The other side of the coin is how do you manage these active active data centers by balancing management overhead and resiliency?

vSphere Metro Storage Cluster (sMCS) and SRM 6.1, which supports stretched storage, are the two solutions I am going to review. There are already a whole bunch of articles out there on this but some of them mainly focused on pre 6.1.  These are just my notes and views and if you have a different viewpoint or it needs some tweaking please let me know, I cherish all feedback.

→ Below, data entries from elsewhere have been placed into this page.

/-- Storage moves begin; the reservations of an unpark that does not are given up. -/
def State.beginMoves (s : State) (slot c : Nat) (ms : List Move) : State :=
  let now := s.begun slot ms
  let s := now.foldl (fun s m => s.beginMove slot c m) s
  if now.length = ms.length then s else s.modCtx c Ctx.unreserve

/-- SHIFT_WAVE (R70, R71; 10 R226): a planning step ends. The allowances reach their instances, parks and tidy copies begin, and the
wave starts and freezes its seats; segments that need no moves begin their commit step. -/
def execShiftWave (slot : Nat) (s : State) : Host.Outcome State Fault Refusal :=
  let p := s.part slot
  match p.wave, p.running with
  | some w, some c =>
    if w.started then .next s
    else
      let s := w.allow.foldl (fun s a =>
        match s.inst? a.1 with
        | some v => (match s.pendingInstr v with
          | some (.unfold f) => s.complete a.1 (.unfold f) fun r => r.setX f.d (BitVec.ofNat 64 a.2)
          | _ => s)
        | none => s) s
      let now := w.begins.filter fun m => w.moves.isEmpty || !m.afterWave
      let s := s.beginMoves slot c now
      if w.moves.isEmpty then
        let s := s.modPart slot fun p => { p with wave := none }
        .next ((w.serves.foldl (fun s g => s.beginCommit g) s).nudge slot)
      else
        let s := s.modCtx c fun x => x.freeze true (w.moves.flatMap fun m => [m.1, m.2])
        .next ((s.modPart slot fun p => { p with wave := some { w with started := true, begins := w.begins.filter fun m => m.afterWave } }).schedule
          (s.clk + w.duration) (.waveComplete slot))
  | _, _ => .next s

/-- Move seats: symbols with their launches and segments go from source to destination, as a whole (R69, R72). -/
def Ctx.applyMoves (x : Ctx) (moves : List (Nat × Nat)) : Ctx :=
  let old (p : Nat) : SeatState := x.seat p
  let cleared := moves.foldl (fun y m => y.setSeat m.1 { SeatState.free with reserved := (old m.1).reserved }) x
  moves.foldl (fun y m => y.setSeat m.2 { old m.1 with frozen := false, reserved := (old m.2).reserved }) cleared

/-- WAVE_COMPLETE (R70 to R72): the symbols are in their places and the seats unfrozen; segments that waited for the wave begin their
commit steps, the leftmost first, and an unpark begins to read. -/
def execWaveComplete (slot : Nat) (s : State) : Host.Outcome State Fault Refusal :=
  let p := s.part slot
  match p.wave, p.running with
  | some w, some c =>
    if !w.started then .next s
    else
      let s := s.modCtx c fun x => (x.applyMoves w.moves).freeze false (w.moves.flatMap fun m => [m.1, m.2])
      let follow (g : Nat × Segment) : Nat × Segment :=
        match w.moves.find? fun m => m.1 = g.2.openSeat with
        | some m => if g.2.ctx = c && g.2.phase ≠ SegPhase.tail then (g.1, { g.2 with openSeat := m.2 }) else g
        | none => g
      let s : State := { s with segs := s.segs.map follow }
      let s := s.modPart slot fun p => { p with wave := none }
      let s := s.beginMoves slot c w.begins
      let waiting := (s.segs.filter fun (g : Nat × Segment) => g.2.ctx = c && (g.2.phase = SegPhase.waitingWave || w.serves.contains g.1)).mergeSort
        fun (a b : Nat × Segment) => a.2.openSeat ≤ b.2.openSeat
      .next (((waiting.foldl (fun s g => s.beginCommit g.1) s).wakeSweep slot).nudge slot)
  | _, _ => .next s

/-! ## The ends of storage moves -/

/-- A storage move is over: its seats are no longer frozen. -/
def State.endMove (s : State) (slot c : Nat) (m : Move) : State :=
  let s := s.modCtx c fun x => x.freeze false m.seats
  ((s.modPart slot fun p => { p with moves := p.moves.filter (· ≠ m) }).wakeSweep slot).nudge slot

/-- Segments whose commit steps frozen seats have held begin them (R70). -/
def State.resumeCommits (s : State) (c : Nat) : State :=
  ((s.segs.filter fun g => g.2.ctx = c && g.2.phase = .waitingWave).mergeSort fun a b => a.2.openSeat ≤ b.2.openSeat).foldl
    (fun s g => s.beginCommit g.1) s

Why use stretched clusters:

  • Disaster avoidance or site maintenance without downtime is important.
    • Non-disruptive migration of workloads between the active-active datacenters.
  • When availability is one of your top priorities.  Depending on the failure scenario you have more outcomes where your VMs will not be impacted by outages from network, storage or host chassis failure at a site.
  • When your datacenters has network links which do no exceed 5 milliseconds round trip response time.
    • Redundant network links are highly recommended.
  • When you require multi-site load balancing of your workloads.


vPlex requirements: 

  • The maximum round trip latency on both the IP network and the inter-cluster network between the two VPLEX clusters must not exceed 5 milliseconds round-trip.
  • For management and vMotion traffic, the ESXi hosts in both data centers must have a private network on the same IP subnet and broadcast domain. Preferably management and vMotion traffic are on separate networks.
  • Stretched layer 2 network, meaning the networks where the VMs reside on needs to be available/accessible from both sites.
  • The data storage locations, including the boot device used by the virtual machines, must be active and accessible from ESXi hosts in both data centers.
  • vCenter Server must be able to connect to ESXi hosts in both data centers.
  • The VMware datastore for the virtual machines running in the ESX Cluster are provisioned on Distributed Virtual Volumes.
  • The maximum number of hosts in the HA cluster must not exceed 32 hosts for 5.x and 64 hosts for 6.0.
  • The configuration option auto-resume for VPLEX Cross-Connect consistency groups must be set to true.
  • Enabling FT on the virtual machines is supported except for Cluster Witness Servers.
  • This configuration is supported on both VS2 and VS6 hardware for VPLEX 6.0 and later releases.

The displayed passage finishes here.